**Data to use:**
::::::::::

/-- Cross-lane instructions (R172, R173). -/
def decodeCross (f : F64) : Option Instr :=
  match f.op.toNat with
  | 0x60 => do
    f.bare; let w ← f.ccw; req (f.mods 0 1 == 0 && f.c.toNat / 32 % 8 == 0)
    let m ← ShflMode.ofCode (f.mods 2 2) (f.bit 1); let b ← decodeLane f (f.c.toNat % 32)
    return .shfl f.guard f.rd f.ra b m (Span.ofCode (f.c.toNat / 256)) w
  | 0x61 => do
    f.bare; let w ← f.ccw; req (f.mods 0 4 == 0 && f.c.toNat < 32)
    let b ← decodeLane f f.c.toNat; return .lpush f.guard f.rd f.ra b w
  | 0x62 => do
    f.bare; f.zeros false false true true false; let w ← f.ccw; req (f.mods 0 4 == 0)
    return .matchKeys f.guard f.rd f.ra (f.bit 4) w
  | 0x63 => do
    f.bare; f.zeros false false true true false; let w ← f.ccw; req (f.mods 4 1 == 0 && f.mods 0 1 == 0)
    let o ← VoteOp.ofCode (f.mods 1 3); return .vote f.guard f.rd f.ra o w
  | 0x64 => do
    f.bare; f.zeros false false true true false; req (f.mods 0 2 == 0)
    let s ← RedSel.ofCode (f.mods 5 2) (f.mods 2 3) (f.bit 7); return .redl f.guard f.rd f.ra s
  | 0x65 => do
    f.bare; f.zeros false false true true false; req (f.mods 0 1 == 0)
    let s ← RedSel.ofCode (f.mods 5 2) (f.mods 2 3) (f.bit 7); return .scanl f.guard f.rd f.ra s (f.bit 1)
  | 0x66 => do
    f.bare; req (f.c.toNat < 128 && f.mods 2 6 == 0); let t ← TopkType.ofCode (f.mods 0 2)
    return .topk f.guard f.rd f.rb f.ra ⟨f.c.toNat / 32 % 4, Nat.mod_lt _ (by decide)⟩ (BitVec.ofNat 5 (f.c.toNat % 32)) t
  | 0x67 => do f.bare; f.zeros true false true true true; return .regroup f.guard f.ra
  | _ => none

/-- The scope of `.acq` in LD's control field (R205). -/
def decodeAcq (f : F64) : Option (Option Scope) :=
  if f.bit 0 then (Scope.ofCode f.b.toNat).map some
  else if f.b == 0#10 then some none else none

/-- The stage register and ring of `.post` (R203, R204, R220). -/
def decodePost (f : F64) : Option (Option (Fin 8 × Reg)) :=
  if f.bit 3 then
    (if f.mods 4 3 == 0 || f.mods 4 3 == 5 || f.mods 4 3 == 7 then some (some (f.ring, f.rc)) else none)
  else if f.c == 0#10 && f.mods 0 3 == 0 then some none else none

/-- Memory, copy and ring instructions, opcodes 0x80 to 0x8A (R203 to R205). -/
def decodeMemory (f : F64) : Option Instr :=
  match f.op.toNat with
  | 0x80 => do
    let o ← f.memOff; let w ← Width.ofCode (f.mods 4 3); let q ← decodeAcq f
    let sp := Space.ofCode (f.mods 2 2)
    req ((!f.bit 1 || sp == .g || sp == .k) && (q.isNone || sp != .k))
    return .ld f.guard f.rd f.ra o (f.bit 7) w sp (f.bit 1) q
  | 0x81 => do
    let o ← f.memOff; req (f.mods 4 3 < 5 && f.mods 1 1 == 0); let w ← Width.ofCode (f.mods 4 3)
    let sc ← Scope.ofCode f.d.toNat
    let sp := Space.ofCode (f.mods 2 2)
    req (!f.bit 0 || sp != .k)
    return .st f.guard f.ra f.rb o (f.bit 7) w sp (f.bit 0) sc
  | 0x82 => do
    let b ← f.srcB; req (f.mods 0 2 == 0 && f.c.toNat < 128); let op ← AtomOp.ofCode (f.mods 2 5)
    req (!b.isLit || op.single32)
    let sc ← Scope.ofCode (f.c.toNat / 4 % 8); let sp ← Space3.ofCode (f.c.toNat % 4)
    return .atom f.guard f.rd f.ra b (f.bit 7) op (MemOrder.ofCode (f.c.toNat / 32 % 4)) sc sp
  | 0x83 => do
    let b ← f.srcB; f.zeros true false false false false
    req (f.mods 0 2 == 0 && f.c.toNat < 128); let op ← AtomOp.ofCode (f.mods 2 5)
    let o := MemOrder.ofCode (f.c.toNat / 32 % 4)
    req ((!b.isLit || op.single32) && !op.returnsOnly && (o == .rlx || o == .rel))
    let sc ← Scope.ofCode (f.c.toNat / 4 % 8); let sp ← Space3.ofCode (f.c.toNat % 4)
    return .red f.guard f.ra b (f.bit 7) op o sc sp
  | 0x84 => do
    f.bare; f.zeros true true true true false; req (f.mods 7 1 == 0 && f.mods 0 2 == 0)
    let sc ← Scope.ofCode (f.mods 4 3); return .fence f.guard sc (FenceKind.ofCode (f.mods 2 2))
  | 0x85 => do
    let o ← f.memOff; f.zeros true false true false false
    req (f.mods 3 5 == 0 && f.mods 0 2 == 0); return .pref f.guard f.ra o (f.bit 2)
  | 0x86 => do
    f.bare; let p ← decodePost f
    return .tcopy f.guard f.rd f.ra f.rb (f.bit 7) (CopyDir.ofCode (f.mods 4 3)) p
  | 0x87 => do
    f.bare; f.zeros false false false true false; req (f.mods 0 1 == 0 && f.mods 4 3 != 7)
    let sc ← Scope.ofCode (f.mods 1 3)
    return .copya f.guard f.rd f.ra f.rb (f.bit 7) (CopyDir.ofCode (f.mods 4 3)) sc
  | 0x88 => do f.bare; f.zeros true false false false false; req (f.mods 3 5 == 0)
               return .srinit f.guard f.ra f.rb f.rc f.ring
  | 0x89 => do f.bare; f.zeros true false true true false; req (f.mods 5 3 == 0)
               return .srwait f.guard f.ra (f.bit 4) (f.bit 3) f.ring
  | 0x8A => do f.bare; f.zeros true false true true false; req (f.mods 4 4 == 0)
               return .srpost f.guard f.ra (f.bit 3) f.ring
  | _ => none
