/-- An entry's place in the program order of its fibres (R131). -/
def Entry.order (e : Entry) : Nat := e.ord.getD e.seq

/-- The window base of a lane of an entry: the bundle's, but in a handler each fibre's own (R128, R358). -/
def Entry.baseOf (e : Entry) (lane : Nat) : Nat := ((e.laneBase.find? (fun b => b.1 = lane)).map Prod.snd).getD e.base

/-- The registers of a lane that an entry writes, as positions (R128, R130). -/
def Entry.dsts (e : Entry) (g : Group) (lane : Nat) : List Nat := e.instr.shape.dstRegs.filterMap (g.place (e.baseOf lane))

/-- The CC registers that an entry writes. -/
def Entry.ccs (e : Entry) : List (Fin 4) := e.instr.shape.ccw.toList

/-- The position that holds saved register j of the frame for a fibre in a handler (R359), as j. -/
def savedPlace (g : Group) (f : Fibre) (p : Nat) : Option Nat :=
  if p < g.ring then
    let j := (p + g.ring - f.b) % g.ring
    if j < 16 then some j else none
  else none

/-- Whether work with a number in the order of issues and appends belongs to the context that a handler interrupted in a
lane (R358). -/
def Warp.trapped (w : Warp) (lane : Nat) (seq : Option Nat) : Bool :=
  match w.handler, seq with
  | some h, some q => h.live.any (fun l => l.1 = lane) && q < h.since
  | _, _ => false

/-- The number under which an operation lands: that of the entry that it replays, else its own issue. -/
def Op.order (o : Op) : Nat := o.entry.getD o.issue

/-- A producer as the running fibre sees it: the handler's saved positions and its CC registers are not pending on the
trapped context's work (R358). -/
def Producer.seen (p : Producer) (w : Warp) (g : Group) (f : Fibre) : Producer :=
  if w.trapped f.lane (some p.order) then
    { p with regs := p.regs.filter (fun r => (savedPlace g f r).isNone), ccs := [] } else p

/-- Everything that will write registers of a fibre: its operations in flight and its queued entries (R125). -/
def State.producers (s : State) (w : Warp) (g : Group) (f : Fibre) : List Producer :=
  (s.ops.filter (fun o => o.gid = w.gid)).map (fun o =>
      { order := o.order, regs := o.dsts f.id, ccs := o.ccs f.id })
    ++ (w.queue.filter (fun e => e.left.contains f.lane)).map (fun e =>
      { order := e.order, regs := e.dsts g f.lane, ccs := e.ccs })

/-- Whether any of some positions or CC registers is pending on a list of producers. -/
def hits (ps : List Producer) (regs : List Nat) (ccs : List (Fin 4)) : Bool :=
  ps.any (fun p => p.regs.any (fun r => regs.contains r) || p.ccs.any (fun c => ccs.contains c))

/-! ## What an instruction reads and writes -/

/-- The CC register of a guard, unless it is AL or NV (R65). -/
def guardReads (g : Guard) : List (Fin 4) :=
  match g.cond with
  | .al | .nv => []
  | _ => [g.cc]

::::::::::

Begin with the line above that has "req ((!b.isLit ||" and continue through the line that has "let sc ← Scope.ofCode (f.mods 1 3)", setting each one down exactly. Stop there.

    req ((!b.isLit || op.single32) && !op.returnsOnly && (o == .rlx || o == .rel))
    let sc ← Scope.ofCode (f.c.toNat / 4 % 8); let sp ← Space3.ofCode (f.c.toNat % 4)
    return .red f.guard f.ra b (f.bit 7) op o sc sp
  | 0x84 => do
    f.bare; f.zeros true true true true false; req (f.mods 7 1 == 0 && f.mods 0 2 == 0)
    let sc ← Scope.ofCode (f.mods 4 3); return .fence f.guard sc (FenceKind.ofCode (f.mods 2 2))
  | 0x85 => do
    let o ← f.memOff; f.zeros true false true false false
    req (f.mods 3 5 == 0 && f.mods 0 2 == 0); return .pref f.guard f.ra o (f.bit 2)
  | 0x86 => do
    f.bare; let p ← decodePost f
    return .tcopy f.guard f.rd f.ra f.rb (f.bit 7) (CopyDir.ofCode (f.mods 4 3)) p
  | 0x87 => do
    f.bare; f.zeros false false false true false; req (f.mods 0 1 == 0 && f.mods 4 3 != 7)
    let sc ← Scope.ofCode (f.mods 1 3)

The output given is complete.